To demonstrate compliance with AML rules, banks’ KYC programs must include the following elements:
Customer Identification Program (CIP): As designated by the Patriot Act, a CIP mandates that any person conducting a financial transaction must have their identity verified to prevent fraud, money laundering, and other illegal financial activities. A CIP encompasses identity verification procedures that include documents (e.g., Social Security card or birth certificate), non-documentary methods (e.g., biometrics or face ID), or a combination of both. A bank must verify this information within a reasonable amount of time.
Customer Due Diligence: Due diligence helps banks decide whether a potential customer is trustworthy so they can protect themselves against criminals, terrorists, or politically exposed persons (PEP) who might pose a security risk. The three levels of customer due diligence are Simplified Due Diligence (SDD), Basic Customer Due Diligence (CDD), and Enhanced Due Diligence (EDD). It’s up to the individual institution to determine the risk a customer presents and perform the appropriate level of due diligence to verify their identity.
Ongoing Maintenance: After initially verifying a customer’s identity, banks must routinely check on them, their account, and their financial transactions to ensure nothing is amiss.
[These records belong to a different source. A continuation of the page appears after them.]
-- ==== Sys2Proof/Machine/State.lean ====
section
/-! DEFINITION. The state of one bus: the engine's tuple (R20), the environment's drive (R35), the host callers
(R18, R160) and the draws. Plain data. A 1-bit register is a Bool, true for 1; on a line, 1 is released (R25). -/

namespace Sys2Proof.Machine

/-- CFG, the configuration record (R23). Legal values: `Cfg.legal`. -/
structure Cfg where
  sclPin    : Nat
  sdaPin    : Nat
  clockRate : Nat
  deriving DecidableEq, Repr

/-- The entries of TRACE (R36). -/
inductive Event where
  | set (pin : Line) (v : Bool)
  | delay
  | sample (v : Bool)
  | configure (pin : Line)
  | accept (cmd : Cmd)
  | done (status : Status) (data : Byte)
  deriving DecidableEq, Repr

/-- The environment's drive on the two lines: true means no external device pulls the line low (R35). -/
structure Drive where
  sdaRel : Bool
  sclRel : Bool
  deriving DecidableEq, Repr

/-- The draws of a run. A draw takes the head of its list; an empty list leaves it to the free value of `Config` at
`stream` and `draws`, and `draws` then moves on. The lists let a premise fix draws, as R109 and R220 have claims do (log entry 4). -/
structure Inputs where
  /-- The environment's drives at the coming SAMPLEs. -/
  env     : List Drive
  /-- The microseconds by which the coming NOW()s move on. -/
  elapsed : List Nat
  /-- Whether the coming INITs' allocations fail. -/
  alloc   : List Bool
  /-- Which caller moves at the coming free choices. -/
  grant   : List Nat
  /-- Whose draws they are: the free values of different streams are unrelated, and each bus has a stream of its own (R19, R109,
  R228; log entry 19). No step changes it. -/
  stream  : Nat
  /-- The model's own counter. -/
  draws   : Nat
  deriving DecidableEq, Repr

/-- Why TRANSFER issues an attempt's STOP: the address was NACKed (R167), the payload loop ended (R164, step 2d), or the
deadline passed (R171). -/
inductive StopWhy where
  | addrNack
  | payloadDone
  | deadline
  deriving DecidableEq, Repr

/-- The program points of TRANSFER (R164). -/
inductive Point where
  /-- `T0 <- NOW()`. -/
  | readT0
  /-- `issue(START)`. -/
  | issueStart
  /-- `issue(SEND a)`. -/
  | issueAddr
  /-- `NOW() - T0 > DEADLINE_US`. -/
  | check
  /-- `issue` of payload byte I's command. -/
  | issuePayload
  /-- `issue(STOP)`. -/
  | issueStop (why : StopWhy)
  /-- `WAIT_US(BACKOFF_US)`. -/
  | backoff
  deriving DecidableEq, Repr

/-- One call of TRANSFER in progress: its inputs (R161) and its state (R160). -/
structure Call where
  addr7   : BitVec 7
  dir     : Direction
  len     : Nat
  buf     : Memory
  attempt : Nat
  t0      : Nat
  last    : Status
  st      : Status
  idx     : Nat
  point   : Point
  deriving DecidableEq, Repr

/-- What a host caller did and got, in its program order: the host's history (R57). -/
inductive HostEvent where
  | issued (cmd : Cmd)
  | response (status : Status) (data : Byte)
  | now (t : Nat)
  | waitUs (n : Nat)
  | memRead (i : Nat) (v : Byte)
  | memWrite (i : Nat) (v : Byte)
  | initReturned (status : Status)
  | teardownReturned (status : Status)
  | transferReturned (status : Status) (buf : Memory)
  deriving DecidableEq, Repr

/-- One host caller (R18). -/
structure Caller where
  /-- What it has still to do. -/
  todo        : List HostOp
  /-- What it begins again with whenever `todo` is empty, for ever; empty for a caller that ends (R231; log entry 24). -/
  again       : List HostOp
  /-- Whether its TEARDOWN has found LIFE = CONFIGURED and waits for GUARD = 0 (R245). -/
  tearingDown : Bool
  /-- The TRANSFER it is in (R160). -/
  call        : Option Call
  /-- Its last NOW() (R220). -/
  clock       : Nat
  /-- Its history (R57). -/
  history     : List HostEvent
  deriving DecidableEq, Repr

/-- A caller that has done nothing and has nothing to do. -/
def Caller.fresh : Caller :=
  { todo := [], again := [], tearingDown := false, call := none, clock := 0, history := [] }

/-- The state of one bus instance (R20, R35, R160). -/
structure State where
  /-- LIFE (R22). -/
  life      : Life
  /-- CFG (R23). -/
  cfg       : Cfg
  /-- GUARD (R24). -/
  guard     : Bool
  /-- FSM_STATE (R27). -/
  fsm       : FsmState
  /-- OP (R28). -/
  op        : Op
  /-- MPC (R29). -/
  mpc       : BitVec 6
  /-- SHIFT (R30). -/
  shift     : Byte
  /-- ACKREQ (R31). -/
  ackReq    : Bool
  /-- ACKBIT (R32). -/
  ackBit    : Bool
  /-- SCL_OUT (R25). -/
  sclOut    : Bool
  /-- SDA_OUT (R25). -/
  sdaOut    : Bool
  /-- Whether the SCL pin is an open-drain output (R108, R38). -/
  sclMode   : PinMode
  /-- Whether the SDA pin is an open-drain output (R108, R38). -/
  sdaMode   : PinMode
  /-- RSP_VALID (R33). -/
  rspValid  : Bool
  /-- RSP_STATUS (R33). -/
  rspStatus : Status
  /-- RSP_DATA (R33). -/
  rspData   : Byte
  /-- TRACE (R36). -/
  trace     : List Event
  /-- ENV_SDA_REL and ENV_SCL_REL as last drawn (R35). -/
  env       : Drive
  /-- The draws. -/
  inputs    : Inputs
  /-- `cmd_valid` and `cmd`: the command word presented (R70, R76). -/
  port      : Option Cmd
  /-- The caller whose command is presented, is running, or has a response to collect. -/
  owner     : Option Nat
  /-- The host callers of this bus, NUM_CALLERS of them (R9, R18). -/
  callers   : List Caller
  /-- The open parameters of this realisation (R9); no step changes them. -/
  params    : Params
  deriving DecidableEq, Repr

/-- Why the machine stops with a fault. -/
inductive Fault where
  /-- Raised by a command's meaning and by `hostStep`: a command waits while LIFE = UNCONFIGURED and no caller can move
  (U16, D22: stuck). Safe. -/
  | stuckUnconfigured
  /-- Raised by a command's meaning and by `hostStep`: a command waits while LIFE = TORN_DOWN (U16, D22: stuck). Safe. -/
  | stuckTornDown
  /-- Raised by a command's meaning: GUARD = 1 and MPC is at or past the end of its table (U13, unreachable). Safe. -/
  | mpcBeyondTable
  /-- Raised by TRANSFER: a buffer index outside 0 .. len-1 (R51, never formed). Safe. -/
  | bufferIndex
  deriving DecidableEq, Repr

/-- Why the machine gives no meaning. -/
inductive Refusal where
  /-- Raised by `exec` for an instruction without a meaning; no arm does so now. Safe. -/
  | notModelled (mnemonic : String)
  /-- Raised by INIT outside UNCONFIGURED (R241, U15). Safe. -/
  | initOutsideUnconfigured
  /-- Raised by TEARDOWN outside CONFIGURED (R241, U15), at its check of LIFE (R245). Safe. -/
  | teardownOutsideConfigured
  /-- Raised by TRANSFER when `dev.dir` differs from `req.dir` (R163, U14). Safe. -/
  | directionMismatch
  /-- Raised by TRANSFER for a length above MAX_LEN (R9, R161; log entry 11). Safe. -/
  | lengthAboveMaxLen
  deriving DecidableEq, Repr

/-- A step's outcome. -/
abbrev StepOutcome := Host.Outcome State Fault Refusal

/-- Values for the elements that R38 leaves unspecified after power-on. -/
structure Unspecified where
  cfg       : Cfg
  op        : Op
  mpc       : BitVec 6
  shift     : Byte
  ackReq    : Bool
  ackBit    : Bool
  rspStatus : Status
  rspData   : Byte
  deriving DecidableEq, Repr

/-- The machine right after power-on reset (R38, R240), whatever the unspecified elements hold: R39 gives them no value. The environment's
drive is log entry 3, the host side log entry 9. -/
def State.powerOn (u : Unspecified) : State :=
  { life := .unconfigured
    cfg := u.cfg
    guard := false
    fsm := .idle
    op := u.op
    mpc := u.mpc
    shift := u.shift
    ackReq := u.ackReq
    ackBit := u.ackBit
    sclOut := true
    sdaOut := true
    sclMode := .highImpedance
    sdaMode := .highImpedance
    rspValid := false
    rspStatus := u.rspStatus
    rspData := u.rspData
    trace := []
    env := { sdaRel := true, sclRel := true }
    inputs := { env := [], elapsed := [], alloc := [], grant := [], stream := 0, draws := 0 }
    port := none
    owner := none
    callers := List.replicate Config.params.numCallers Caller.fresh
    params := Config.params }

/-- The values `State.reset` names for the unspecified elements. DESIGN CHOICE: log entry 2 (unsafe); no step reads one of them. -/
def Unspecified.named : Unspecified :=
  { cfg := { sclPin := 0, sdaPin := 0, clockRate := 0 }
    op := .start
    mpc := 0#6
    shift := 0#8
    ackReq := false
    ackBit := false
    rspStatus := .ok
    rspData := 0#8 }

/-- The machine right after power-on reset, with the unspecified elements at the values log entry 2 names. -/
def State.reset : State :=
  State.powerOn Unspecified.named

end Sys2Proof.Machine
end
This includes monitoring for unusual spikes in activity, cross-border activity, media mentions, the inclusion of people on sanction lists, and more.
Common KYC Challenges
KYC procedures shouldn’t be taken lightly, but many banks and financial firms struggle to implement and practice them efficiently. Generally speaking, the two most significant obstacles to efficient KYC are paper-based processes and time-consuming onboarding processes.
Many large financial institutions—particularly those that deal with institutional banking—are notoriously reliant on paper for their daily operations, and KYC can exacerbate this pain point. Depending on the types of materials needed, verifying a customer’s identity may involve a significant number of manual back-and-forths between multiple people, which is time-consuming and often error-prone. What’s more, the data moving through these paper-based processes isn’t always perfect—it’s often scattered across disparate apps or systems, out of date, incorrect, or not clean.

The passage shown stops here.